Jul 012013

So far I’ve covered the basics of getting objects on the screen with textures, lighting, reflections and shadows. The results look reasonable but to increase the realism you need to more accurately simulate the behaviour of light when a real image is seen. An important part of this is the characteristics of the camera itself.

One important property of cameras is depth of field. Depth of field effects have been in games for a good few years, but it’s only recently that we’re starting to do it ‘properly’ in real-time graphics.

What is depth of field?

Cameras can’t keep everything in focus at once – they have a focal depth which is the distance from the camera where objects are perfectly in focus. The further away from this distance you get, the more out of focus an object becomes. Depth of field is the size of the region in which the image looks sharp. Because every real image we see is seen through a lens (whether in a camera or in the eye), to make a believable image we need to simulate this effect.

The quick method

Until the last couple of years, most depth of field effects were done using a ‘hack it and hope’ approach – do something that looks vaguely right and is quick to render. In this case, we just need to make objects outside of a certain depth range look blurry.
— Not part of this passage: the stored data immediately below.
@[simp] theorem count_pending : (s.count f).pending = s.pending := rfl
@[simp] theorem count_timeBase : (s.count f).timeBase = s.timeBase := rfl
@[simp] theorem count_phase : (s.count f).phase = s.phase := rfl
@[simp] theorem count_straps : (s.count f).straps = s.straps := rfl
@[simp] theorem count_configBad : (s.count f).configBad = s.configBad := rfl
@[simp] theorem count_constants : (s.count f).constants = s.constants := rfl
@[simp] theorem count_families : (s.count f).families = s.families := rfl
@[simp] theorem count_familyDigest : (s.count f).familyDigest = s.familyDigest := rfl
@[simp] theorem count_lineFault : (s.count f).lineFault = s.lineFault := rfl
@[simp] theorem count_line : (s.count f).line = s.line := rfl
@[simp] theorem count_transmitter : (s.count f).transmitter = s.transmitter := rfl
@[simp] theorem count_fe : (s.count f).fe = s.fe := rfl
@[simp] theorem count_stop : (s.count f).stop = s.stop := rfl
@[simp] theorem count_peers : (s.count f).peers = s.peers := rfl
@[simp] theorem count_pool : (s.count f).pool = s.pool := rfl
@[simp] theorem count_image : (s.count f).image = s.image := rfl
@[simp] theorem count_heads : (s.count f).heads = s.heads := rfl
@[simp] theorem count_swaps : (s.count f).swaps = s.swaps := rfl
@[simp] theorem count_store : (s.count f).store = s.store := rfl
@[simp] theorem count_tag : (s.count f).tag = s.tag := rfl
@[simp] theorem count_life : (s.count f).life = s.life := rfl
@[simp] theorem count_service : (s.count f).service = s.service := rfl
@[simp] theorem count_levels : (s.count f).levels = s.levels := rfl
@[simp] theorem count_counters : (s.count f).counters = f s.counters := rfl
@[simp] theorem count_freeCounter : (s.count f).freeCounter = s.freeCounter := rfl
@[simp] theorem count_now : (s.count f).now = s.now := rfl
@[simp] theorem count_isStore : (s.count f).isStore = s.isStore := rfl
@[simp] theorem count_role : (s.count f).role = s.role := rfl
@[simp] theorem count_station : (s.count f).station = s.station := rfl
@[simp] theorem count_rollInterval : (s.count f).rollInterval = s.rollInterval := rfl
@[simp] theorem count_claimLifetime : (s.count f).claimLifetime = s.claimLifetime := rfl
@[simp] theorem count_confirmWindow : (s.count f).confirmWindow = s.confirmWindow := rfl
@[simp] theorem count_synced : (s.count f).synced = s.synced := rfl
@[simp] theorem count_isLive : (s.count f).isLive = s.isLive := rfl
@[simp] theorem count_headsLive : (s.count f).headsLive = s.headsLive := rfl
@[simp] theorem count_storeLive : (s.count f).storeLive = s.storeLive := rfl
@[simp] theorem count_head (h : Head) : (s.count f).head h = s.head h := rfl
@[simp] theorem count_swap (h : Head) : (s.count f).swap h = s.swap h := rfl
@[simp] theorem count_condition (h : Head) : (s.count f).condition h = s.condition h := rfl

end

/-! ## mapHead -/

section
variable (h : Head) (f : HeadUnit → HeadUnit) (s : State)

@[simp] theorem mapHead_pending : (s.mapHead h f).pending = s.pending := rfl
@[simp] theorem mapHead_timeBase : (s.mapHead h f).timeBase = s.timeBase := rfl
@[simp] theorem mapHead_phase : (s.mapHead h f).phase = s.phase := rfl
@[simp] theorem mapHead_straps : (s.mapHead h f).straps = s.straps := rfl
@[simp] theorem mapHead_configBad : (s.mapHead h f).configBad = s.configBad := rfl
@[simp] theorem mapHead_constants : (s.mapHead h f).constants = s.constants := rfl
@[simp] theorem mapHead_families : (s.mapHead h f).families = s.families := rfl
@[simp] theorem mapHead_familyDigest : (s.mapHead h f).familyDigest = s.familyDigest := rfl
@[simp] theorem mapHead_lineFault : (s.mapHead h f).lineFault = s.lineFault := rfl
@[simp] theorem mapHead_line : (s.mapHead h f).line = s.line := rfl
@[simp] theorem mapHead_transmitter : (s.mapHead h f).transmitter = s.transmitter := rfl
@[simp] theorem mapHead_fe : (s.mapHead h f).fe = s.fe := rfl
@[simp] theorem mapHead_stop : (s.mapHead h f).stop = s.stop := rfl
@[simp] theorem mapHead_peers : (s.mapHead h f).peers = s.peers := rfl
@[simp] theorem mapHead_pool : (s.mapHead h f).pool = s.pool := rfl
@[simp] theorem mapHead_image : (s.mapHead h f).image = s.image := rfl
@[simp] theorem mapHead_swaps : (s.mapHead h f).swaps = s.swaps := rfl
@[simp] theorem mapHead_store : (s.mapHead h f).store = s.store := rfl
@[simp] theorem mapHead_tag : (s.mapHead h f).tag = s.tag := rfl
@[simp] theorem mapHead_life : (s.mapHead h f).life = s.life := rfl
@[simp] theorem mapHead_service : (s.mapHead h f).service = s.service := rfl
@[simp] theorem mapHead_levels : (s.mapHead h f).levels = s.levels := rfl
@[simp] theorem mapHead_counters : (s.mapHead h f).counters = s.counters := rfl
@[simp] theorem mapHead_freeCounter : (s.mapHead h f).freeCounter = s.freeCounter := rfl
@[simp] theorem mapHead_now : (s.mapHead h f).now = s.now := rfl
@[simp] theorem mapHead_isStore : (s.mapHead h f).isStore = s.isStore := rfl
@[simp] theorem mapHead_role : (s.mapHead h f).role = s.role := rfl
@[simp] theorem mapHead_station : (s.mapHead h f).station = s.station := rfl
@[simp] theorem mapHead_rollInterval : (s.mapHead h f).rollInterval = s.rollInterval := rfl
@[simp] theorem mapHead_claimLifetime : (s.mapHead h f).claimLifetime = s.claimLifetime := rfl
@[simp] theorem mapHead_confirmWindow : (s.mapHead h f).confirmWindow = s.confirmWindow := rfl
@[simp] theorem mapHead_synced : (s.mapHead h f).synced = s.synced := rfl
@[simp] theorem mapHead_isLive : (s.mapHead h f).isLive = s.isLive := rfl
@[simp] theorem mapHead_headsLive : (s.mapHead h f).headsLive = s.headsLive := rfl
@[simp] theorem mapHead_storeLive : (s.mapHead h f).storeLive = s.storeLive := rfl
@[simp] theorem mapHead_swap (k : Head) : (s.mapHead h f).swap k = s.swap k := rfl

end

/-! ## mapSwap -/

section
variable (h : Head) (f : SwapUnit → SwapUnit) (s : State)
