-- ==== Sys2Proof/Laws/Memory.lean ====
section
/-! SUPPORT. The memory of the life store (R181): every operation keeps its canonical form, and what a byte reads as after
a write of one byte or of a page. -/
namespace Sys2Proof.Machine.Memory
open Sys2Proof.Config

/-- The canonical form, said of all cells at once. -/
theorem wfAbove_iff (low : Nat) (m : Memory) :
    wfAbove low m = true ↔
      m.Pairwise (fun a b => a.1 < b.1) ∧ ∀ c ∈ m, low ≤ c.1 ∧ c.1 < 8192 ∧ c.2 ≠ blankByte := by
  induction m generalizing low with
  | nil => simp [wfAbove]
  | cons c rest ih =>
    obtain ⟨a, b⟩ := c
    simp only [wfAbove, Bool.and_eq_true, decide_eq_true_eq, bne_iff_ne, ih, List.pairwise_cons, List.mem_cons,
      forall_eq_or_imp]
    constructor
    · rintro ⟨⟨⟨hl, hu⟩, hb⟩, hp, hc⟩
      exact ⟨⟨fun x hx => (hc x hx).1, hp⟩, ⟨hl, hu, hb⟩, fun x hx => ⟨by have := (hc x hx).1; omega, (hc x hx).2⟩⟩
    · rintro ⟨⟨hlt, hp⟩, ⟨hl, hu, hb⟩, hc⟩
      exact ⟨⟨⟨hl, hu⟩, hb⟩, hp, fun x hx => ⟨hlt x hx, (hc x hx).2⟩⟩

theorem wf_iff (m : Memory) :
    wf m = true ↔ m.Pairwise (fun a b => a.1 < b.1) ∧ ∀ c ∈ m, c.1 < 8192 ∧ c.2 ≠ blankByte := by
  simp [wf, wfAbove_iff]

theorem wf_nil : wf [] = true := rfl

/-! ## Reading -/

theorem read_of_not_mem {m : Memory} {a : Nat} (h : ∀ c ∈ m, c.1 ≠ a) : read m a = blankByte := by
  induction m with
  | nil => rfl
  | cons c rest ih =>
    obtain ⟨k, b⟩ := c
    have hk : k ≠ a := h (k, b) (List.mem_cons_self ..)
    simp only [read, if_neg hk]
    exact ih fun c hc => h c (List.mem_cons_of_mem _ hc)

theorem read_append (m n : Memory) (a : Nat) :
    read (m ++ n) a = if m.any (fun c => c.1 == a) then read m a else read n a := by
  induction m with
  | nil => simp
  | cons c rest ih =>
    obtain ⟨k, b⟩ := c
    by_cases hk : k = a
    · simp [read, hk]
    · simp [read, hk, ih]

theorem read_filter {p : Nat → Bool} (m : Memory) (a : Nat) (h : p a = true) :
    read (m.filter fun c => p c.1) a = read m a := by
  induction m with
  | nil => rfl
  | cons c rest ih =>
    obtain ⟨k, b⟩ := c
    by_cases hk : k = a
    · subst hk; simp [h, read]
    · by_cases hp : p k = true
      · simp [hp, read, hk, ih]
      · simp [hp, read, hk, ih]

/-! ## Writing one byte -/

theorem mem_write {m : Memory} {a : Nat} {b : Byte} {c : Host.Cell} (hc : c ∈ write m a b) :
    c ∈ m ∨ (c = (a, b) ∧ b ≠ blankByte) := by
  induction m with
  | nil =>
    simp only [write] at hc
    split at hc
    · simp at hc
    · right; rename_i hb; exact ⟨by simpa using hc, hb⟩
  | cons d rest ih =>
    obtain ⟨k, x⟩ := d
    simp only [write] at hc
    split at hc
    · rcases List.mem_cons.1 hc with h | h
      · exact .inl (h ▸ List.mem_cons_self ..)
      · rcases ih h with h | h
        · exact .inl (List.mem_cons_of_mem _ h)
        · exact .inr h
    · split at hc
      · split at hc
        · exact .inl (List.mem_cons_of_mem _ hc)
        · rename_i hb
          rcases List.mem_cons.1 hc with h | h
          · exact .inr ⟨h, hb⟩
          · exact .inl (List.mem_cons_of_mem _ h)
      · split at hc
        · exact .inl hc
        · rename_i hb
          rcases List.mem_cons.1 hc with h | h
          · exact .inr ⟨h, hb⟩
          · exact .inl h

theorem write_pairwise {m : Memory} {a : Nat} {b : Byte} (hm : m.Pairwise fun x y => x.1 < y.1) :
    (write m a b).Pairwise fun x y => x.1 < y.1 := by
  induction m with
  | nil => simp only [write]; split <;> simp
  | cons d rest ih =>
    obtain ⟨k, x⟩ := d
    rw [List.pairwise_cons] at hm
    simp only [write]
    split
    · rename_i hk
      refine List.pairwise_cons.2 ⟨fun c hc => ?_, ih hm.2⟩
      rcases mem_write hc with h | ⟨h, -⟩
      · exact hm.1 c h
      · subst h; exact hk
    · split
      · rename_i hka
        subst hka
        split
        · exact hm.2
        · exact List.pairwise_cons.2 ⟨hm.1, hm.2⟩
      · split
        · exact List.pairwise_cons.2 hm
        · refine List.pairwise_cons.2 ⟨fun c hc => ?_, List.pairwise_cons.2 hm⟩
          rcases List.mem_cons.1 hc with h | h
          · subst h; simp only; omega
          · have := hm.1 c h; simp only at this ⊢; omega

/-- A byte written inside the 64 pages keeps the canonical form. -/
theorem wf_write {m : Memory} {a : Nat} {b : Byte} (hm : wf m = true) (ha : a < 8192) : wf (write m a b) = true := by
  rw [wf_iff] at hm ⊢
  refine ⟨write_pairwise hm.1, fun c hc => ?_⟩
  rcases mem_write hc with h | ⟨rfl, hb⟩
  · exact hm.2 c h
  · exact ⟨ha, hb⟩

theorem read_write_self {m : Memory} {a : Nat} {b : Byte} (hm : m.Pairwise fun x y => x.1 < y.1) :
    read (write m a b) a = b := by
  induction m with
  | nil => simp only [write]; split <;> simp_all [read]
  | cons d rest ih =>
    obtain ⟨k, x⟩ := d
    rw [List.pairwise_cons] at hm
    simp only [write]
    split
    · rename_i hk
      simp only [read, if_neg (Nat.ne_of_lt hk)]
      exact ih hm.2
    · split
      · rename_i hka
        subst hka
        split
        · rename_i hb
          rw [hb]
          exact read_of_not_mem fun c hc => Nat.ne_of_gt (hm.1 c hc)
        · simp [read]
      · split
        · rename_i h1 h2 hb
          rw [hb]
          refine read_of_not_mem fun c hc => ?_
          rcases List.mem_cons.1 hc with h | h
          · subst h; simp only; omega
          · have := hm.1 c h; simp only at this; omega
        · simp [read]

theorem read_write_other {m : Memory} {a a' : Nat} {b : Byte} (h : a' ≠ a) : read (write m a b) a' = read m a' := by
  induction m with
  | nil => simp only [write]; split <;> simp [read, Ne.symm h]
  | cons d rest ih =>
    obtain ⟨k, x⟩ := d
    simp only [write]
    split
    · simp only [read, ih]
    · split
      · rename_i hk
        subst hk
        split <;> simp [read, Ne.symm h]
      · split
        · rfl
        · simp [read, Ne.symm h]

/-! ## Writing a page -/

theorem mem_cellsFrom {bs : List Byte} {a : Nat} {c : Host.Cell} (hc : c ∈ cellsFrom a bs) :
    a ≤ c.1 ∧ c.1 < a + bs.length ∧ c.2 ≠ blankByte := by
  induction bs generalizing a with
  | nil => simp [cellsFrom] at hc
  | cons b bs ih =>
    simp only [cellsFrom] at hc
    split at hc
    · have := ih hc; simp only [List.length_cons]; exact ⟨by omega, by omega, this.2.2⟩
    · rename_i hb
      rcases List.mem_cons.1 hc with h | h
      · subst h; simp only [List.length_cons]; exact ⟨Nat.le_refl _, by omega, hb⟩
      · have := ih h; simp only [List.length_cons]; exact ⟨by omega, by omega, this.2.2⟩

theorem cellsFrom_pairwise (a : Nat) (bs : List Byte) : (cellsFrom a bs).Pairwise fun x y => x.1 < y.1 := by
  induction bs generalizing a with
  | nil => simp [cellsFrom]
  | cons b bs ih =>
    simp only [cellsFrom]
    split
    · exact ih _
    · exact List.pairwise_cons.2 ⟨fun c hc => by have := mem_cellsFrom hc; simp only; omega, ih _⟩

theorem fitPage_length (bytes : List Byte) : (fitPage bytes).length = 128 := by
  simp only [fitPage, List.length_append, List.length_take, List.length_replicate]; omega

/-- A page written, one of the 64, keeps the canonical form. -/
theorem wf_writePage {m : Memory} {p : Nat} (bytes : List Byte) (hm : wf m = true) (hp : p < 64) :
    wf (writePage m p bytes) = true := by
  rw [wf_iff] at hm ⊢
  have hl := fitPage_length bytes
  constructor
  · refine List.pairwise_append.2 ⟨List.pairwise_append.2 ⟨hm.1.filter _, cellsFrom_pairwise _ _, ?_⟩,
      hm.1.filter _, ?_⟩
    · intro x hx y hy
      have h1 := (List.mem_filter.1 hx).2
      have h2 := mem_cellsFrom hy
      simp only [decide_eq_true_eq] at h1
      omega
    · intro x hx y hy
      have h2 := (List.mem_filter.1 hy).2
      simp only [decide_eq_true_eq] at h2
      rcases List.mem_append.1 hx with h | h
      · have h1 := (List.mem_filter.1 h).2
        simp only [decide_eq_true_eq] at h1
        omega
      · have h1 := mem_cellsFrom h
        omega
  · intro c hc
    rcases List.mem_append.1 hc with h | h
    · rcases List.mem_append.1 h with h | h
      · exact hm.2 c (List.mem_filter.1 h).1
      · have h1 := mem_cellsFrom h
        exact ⟨by omega, h1.2.2⟩
    · exact hm.2 c (List.mem_filter.1 h).1

theorem read_cellsFrom (bs : List Byte) (a k : Nat) (hk : k < bs.length) :
    read (cellsFrom a bs) (a + k) = (bs[k]?).getD blankByte := by
  induction bs generalizing a k with
  | nil => simp at hk
  | cons b bs ih =>
    simp only [cellsFrom]
    cases k with
    | zero =>
      split
      · rename_i hb
        simp only [Nat.add_zero, List.getElem?_cons_zero, Option.getD_some, hb]
        exact read_of_not_mem fun c hc => by have := mem_cellsFrom hc; omega
      · simp [read]
    | succ k =>
      have hk' : k < bs.length := by simpa using hk
      have e : a + (k + 1) = a + 1 + k := by omega
      split
      · rw [e, ih (a + 1) k hk']; simp
      · simp only [read, if_neg (show a ≠ a + (k + 1) by omega)]
        rw [e, ih (a + 1) k hk']; simp

/-- A byte of another page reads as it did. -/
theorem read_writePage_other {m : Memory} {p a : Nat} (bytes : List Byte) (h : a < 128 * p ∨ 128 * p + 128 ≤ a) :
    read (writePage m p bytes) a = read m a := by
  have hl := fitPage_length bytes
  have hcells : ∀ c ∈ cellsFrom (128 * p) (fitPage bytes), c.1 ≠ a := fun c hc => by
    have := mem_cellsFrom hc; omega
  have hany : (cellsFrom (128 * p) (fitPage bytes)).any (fun c => c.1 == a) = false := by
    rw [List.any_eq_false]; intro c hc; simpa using hcells c hc
  unfold writePage
  rw [read_append, read_append]
  rcases h with h | h
  · have hhi : read (m.filter fun c => decide (128 * p + 128 ≤ c.1)) a = blankByte :=
      read_of_not_mem fun c hc => by have := (List.mem_filter.1 hc).2; simp only [decide_eq_true_eq] at this; omega
    have hlo := read_filter (p := fun k => decide (k < 128 * p)) m a (by simpa using h)
    by_cases hlow : ((m.filter fun c => decide (c.1 < 128 * p))).any (fun c => c.1 == a) = true
    · rw [List.any_append, hlow]; simp [hlo]
    · simp only [Bool.not_eq_true] at hlow
      rw [List.any_append, hlow, hany]
      simp only [Bool.or_false, Bool.false_eq_true, if_false, hhi]
      rw [← hlo]
      refine (read_of_not_mem fun c hc => ?_).symm
      rw [List.any_eq_false] at hlow
      simpa using hlow c hc
  · have hlow : ((m.filter fun c => decide (c.1 < 128 * p))).any (fun c => c.1 == a) = false := by
      rw [List.any_eq_false]; intro c hc
      have := (List.mem_filter.1 hc).2
      simp only [decide_eq_true_eq] at this
      simp only [beq_iff_eq]; omega
    rw [List.any_append, hlow, hany]
    simp only [Bool.or_false, Bool.false_eq_true, if_false]
    exact read_filter (p := fun k => decide (128 * p + 128 ≤ k)) m a (by simpa using h)

end Sys2Proof.Machine.Memory
end

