-- ==== Sys2Proof/Laws/Resync.lean ====
section
/-! SUPPORT. What a pool resync makes of each unit (R105, R108, R166, R179, R180), and what the end of a transmission
without an outcome makes of the transmit queue (R30). -/
namespace Sys2Proof.Machine
open State Sys2Proof.Config

/-! ## The transmit queue -/

theorem find?_offLine (l : List TxEntry) :
    (l.map fun e => ({ e with onLine := false } : TxEntry)).find? (·.onLine) = none := by
  induction l with
  | nil => rfl
  | cons e l _ => simp

/-- A state whose transmit queue is the one that `leaveLine` leaves has its transmission over, with the frame in place. -/
theorem frameStays_of_leaveLine {s t : State} (h : t.fe.txQueue = (leaveLine s).fe.txQueue) : frameStays s t := by
  refine ⟨h, ?_⟩
  have hl : (leaveLine s).fe.txQueue
      = (s.fe.txQueue.filter fun e => !(e.onLine && e.withdrawn)).map fun e => { e with onLine := false } := rfl
  unfold State.ownOnLine State.lineEntry
  rw [h, hl, find?_offLine]
  split <;> rfl

/-! ## Pool resync -/

theorem swapResynced_swapResync (h : Head) (s : State) : swapResynced h s (swapResync h s) := by
  unfold swapResynced swapResync State.claimedFamily enterBackoff
  cases hst : (s.swap h).state <;> simp only [hst] <;> cases h <;>
    first | rfl | (simp [State.mapSwap, State.swap] at *; first | done | rfl | exact hst)

theorem headResynced_headResync (h : Head) (s : State) : headResynced h s (headResync h s) := by
  cases h <;> rfl

theorem storeResynced_storeResync (s : State) : storeResynced s (storeResync s) := by
  unfold storeResync storeResynced
  cases hj : s.store.job with
  | none => simp [withdrawImagePages, State.mapStore, State.mapLife, hj]
  | some j =>
    obtain ⟨j, p⟩ := j
    cases p <;> cases hk : j.kind <;> simp [withdrawImagePages, State.mapStore, State.mapLife, hj, hk]
    all_goals cases s.store.heldCompletion <;> simp [heldOf]
    all_goals
      cases s.store.jobFrame with
      | none => rfl
      | some f =>
        obtain ⟨f, st⟩ := f
        cases f <;> rfl

theorem imageResync_image (s : State) :
    (imageResync s).image = { s.image with
      askTimer := none, askCount := 0, partSinceAsk := false, collection := none, responder := .idle, part0Sent := false
      buffer := none, repeatPending := false, watch := none, deferred := none } := by
  simp [imageResync, withdrawImage, endTransfer, withdrawFrames, State.mapImage, State.mapFe, ImageUnit.settled]

/-- What a pool purge and the image unit's part of a pool resync leave in the transmit queue and of the held requests. -/
theorem imageResync_purgePool_queue (s : State) :
    (∀ e ∈ (imageResync (purgePool s)).fe.txQueue, e.payload.isPool = true ∨ e.origin = .imageUnit →
        e.onLine = true ∧ e.withdrawn = true)
      ∧ (∀ e ∈ s.fe.txQueue, e.payload.isPool = false → e.origin ≠ .imageUnit →
          e ∈ (imageResync (purgePool s)).fe.txQueue)
      ∧ ∀ r ∈ (imageResync (purgePool s)).fe.held, r.2.isPool = false ∧ r.1 ≠ .imageUnit := by
  simp only [imageResync, withdrawImage, endTransfer, withdrawFrames, purgePool, State.mapImage, State.mapFe,
    FrameEngine.removed]
  refine ⟨?_, ?_, ?_⟩
  · intro e he h
    simp only [List.mem_map, List.mem_filter] at he
    obtain ⟨a, ⟨⟨b, ⟨⟨c, ⟨hc, h1⟩, rfl⟩, h2⟩, rfl⟩, h3⟩, rfl⟩ := he
    obtain ⟨o, p, n, l, w⟩ := c
    by_cases c1 : p.isPool = true <;> by_cases c2 : o = Origin.imageUnit <;> by_cases c3 : l = true <;>
      by_cases c4 : isPart p = true <;> simp_all
  · intro e he h1 h2
    simp only [List.mem_map, List.mem_filter]
    refine ⟨e, ⟨⟨e, ⟨⟨e, ⟨he, ?_⟩, ?_⟩, ?_⟩, ?_⟩, ?_⟩, ?_⟩ <;> simp_all
  · intro r hr
    simp only [List.mem_filter] at hr
    simp_all

end Sys2Proof.Machine
end

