-- ==== Sys2Proof/Tests/Slice0.lean ====
section
/-! SUPPORT. Small tests: ill-formed commands that the check refuses, known values of the formats, one or two steps of
each block, and for each statement a state and operands that meet its hypotheses. -/
namespace Sys2Proof.Tests
open Sys2Proof Sys2Proof.Machine

-- One theorem at a time: each waits for the kernel, and many at once take a thread each.
set_option Elab.async false

/-! ## Helpers -/

/-- The state a command gives. -/
def after (c : Instr) (s : State) : State :=
  match exec c s with
  | .next t => t
  | .fault _ | .refused _ => s

/-- The state a list of commands gives, one after another. -/
def afterAll (cs : List Instr) (s : State) : State := cs.foldl (fun s c => after c s) s

/-- A family with worn line 520800, last line 520040 and claim threshold 520840. -/
def family : Family := ⟨600000, 520000, 40, 5, 10, 1000, 20, 3, 40, 1000, 500⟩

def constants : StationConstants := ⟨0x5A, true, 100, 10, 20, 10, ⟨1, 2⟩⟩

/-- A live station that is SYNCED with an empty pool, its line idle and free. -/
def live (storeRole : Bool) : State :=
  { State.reset with
    timeBase := 1000, phase := .live, straps := ⟨5, storeRole, 0, false⟩, constants := constants
    families := List.replicate 16 family
    line := { LineInterface.afterReset with rx := .idle, free := true, freeTimer := 12 }
    pool := { PoolEngine.afterReset with sync := .synced } }

def grinder : State := live false
def store : State := live true

/-- A wheel on head 0 in a condition. -/
def wheel (diameter : Diameter) (c : Condition) : HeadRecord := ⟨7, 1, diameter, 0, 0, none, c⟩

def withRecord (r : HeadRecord) (s : State) : State := s.mapHead .h0 fun u => { u with record := some r }

def checks : CheckSet := ⟨10, 10, 1000, 3, 40, 500, 1000⟩

/-- A cycle with a contact since the time base value 0 and a full first gate of 20 pulses. -/
def contactCycle : Cycle := ⟨true, false, false, checks, some 0, .stopped, some ⟨0, 1000⟩, some ⟨0, 20⟩, 0⟩

def withCycle (c : Cycle) (s : State) : State := s.mapHead .h0 fun u => { u with cycle := some c }

def withLevels (l : HeadLevels) (s : State) : State := s.mapLevels .h0 fun _ => l

def withSwap (f : SwapUnit → SwapUnit) (s : State) : State := s.mapSwap .h0 f

/-- An item of station 9, for the consumers named. -/
def item (k : Kind) (r : Role) (data : List Byte) (peers pool image : Bool) : RxItem :=
  ⟨k, r, true, false, 9, data, 900, none, peers, pool, image⟩

def withQueue (q : List RxItem) (s : State) : State := setRxQueue q s

/-- A timer that is due at 1000. -/
def dueTimer : Timer := ⟨0, 1000⟩

/-! ## Ill-formed commands are refused -/

theorem test_syncCharacter_needs_a_part : (Instr.syncCharacter none none).wellFormed = false := by decide
theorem test_dominantRunEnd_needs_a_slot :
    (Instr.dominantRunEnd ⟨0, .line, false, 0⟩).wellFormed = false := by decide
theorem test_vetoSlotEnd_needs_eleven_bits :
    (Instr.vetoSlotEnd (List.replicate 10 (cleanBit true)) false).wellFormed = false := by decide
theorem test_readbackMismatch_needs_a_compared_level :
    (Instr.readbackMismatch (.frame .breakPart) true).wellFormed = false
      ∧ (Instr.readbackMismatch (.frame .delimiter) false).wellFormed = false
      ∧ (Instr.readbackMismatch (.frame .vetoSlot) true).wellFormed = false
      ∧ (Instr.readbackMismatch (.stopCall .longBreak) true).wellFormed = false
      ∧ (Instr.readbackMismatch (.stopCall .delimiter) false).wellFormed = false := by decide
theorem test_page_reads_need_128_bytes :
    (Instr.pageEraseDone (List.replicate 127 0)).wellFormed = false
      ∧ (Instr.pageProgramDone (List.replicate 129 0)).wellFormed = false := by decide +kernel
theorem test_load_needs_its_count : (Instr.load 2 [0]).wellFormed = false := by decide
theorem test_commitConfig_needs_its_reads :
    (Instr.commitConfig 0 (List.replicate 5 (List.replicate 128 0))).wellFormed = false
      ∧ (Instr.commitConfig 0 [[0]]).wellFormed = false := by decide +kernel
theorem test_eraseData_needs_its_reads :
    (Instr.eraseData (List.replicate 61 (List.replicate 128 0))).wellFormed = false
      ∧ (Instr.eraseData [[0]]).wellFormed = false := by decide +kernel
theorem test_undefinedCommand_is_not_defined : (Instr.undefinedCommand 0x10).wellFormed = false := by decide
theorem test_wellFormed_admits : (Instr.dominantRunEnd ⟨1, .line, false, 0⟩).wellFormed = true
    ∧ (Instr.load 1 [0]).wellFormed = true ∧ (Instr.undefinedCommand 0x25).wellFormed = true := by decide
So first you need a blurry version of the screen. To do this you draw everything in the scene as normal, and then create a blurred version as a separate texture. There are a few methods of blurring the screen, depending on how much processing time you want to spend. The quickest and simplest is to scale down the texture four times and then scale it back up again, where the texture filtering will fill in the extra pixels. Or, if you’re really posh, you can use a 5×5 Gaussian blur (or something similar) which gives a smoother blur (especially noticeable when the camera moves). You should be able to see that the upscaled version looks more pixelated:

Blurring using reduce and upscale, and a Gaussian blur

Then you make up four distance values: near blur minimum and maximum distances, and far blur minimum and maximum distances. The original image and the blurry version are then blended together to give the final image – further away than the ‘far minimum’ distance you blend in more and more of the blurry image, up until you’re showing the fully blurred image at the ‘far maximum’ distance (and the same for the near blur).

In the end you get something that looks a bit like this (view the full size image to see more pronounced blurring in the distance):

Depth of field in Viva Piñata

This looks fairly OK, but it’s nothing like how a real camera works. To get better results we need to go back to the theory and understand the reasons you get depth of field in real cameras.

Understanding it properly

Light bounces off objects in the world in all directions. Cameras and eyes have fairly large openings to let in lots of light, which means that they will capture a cone of light bounced off from the object (light can bounce off the object anywhere within a cone of angles and still enter the camera). Therefore, cameras need lenses to focus all this light back onto a single point.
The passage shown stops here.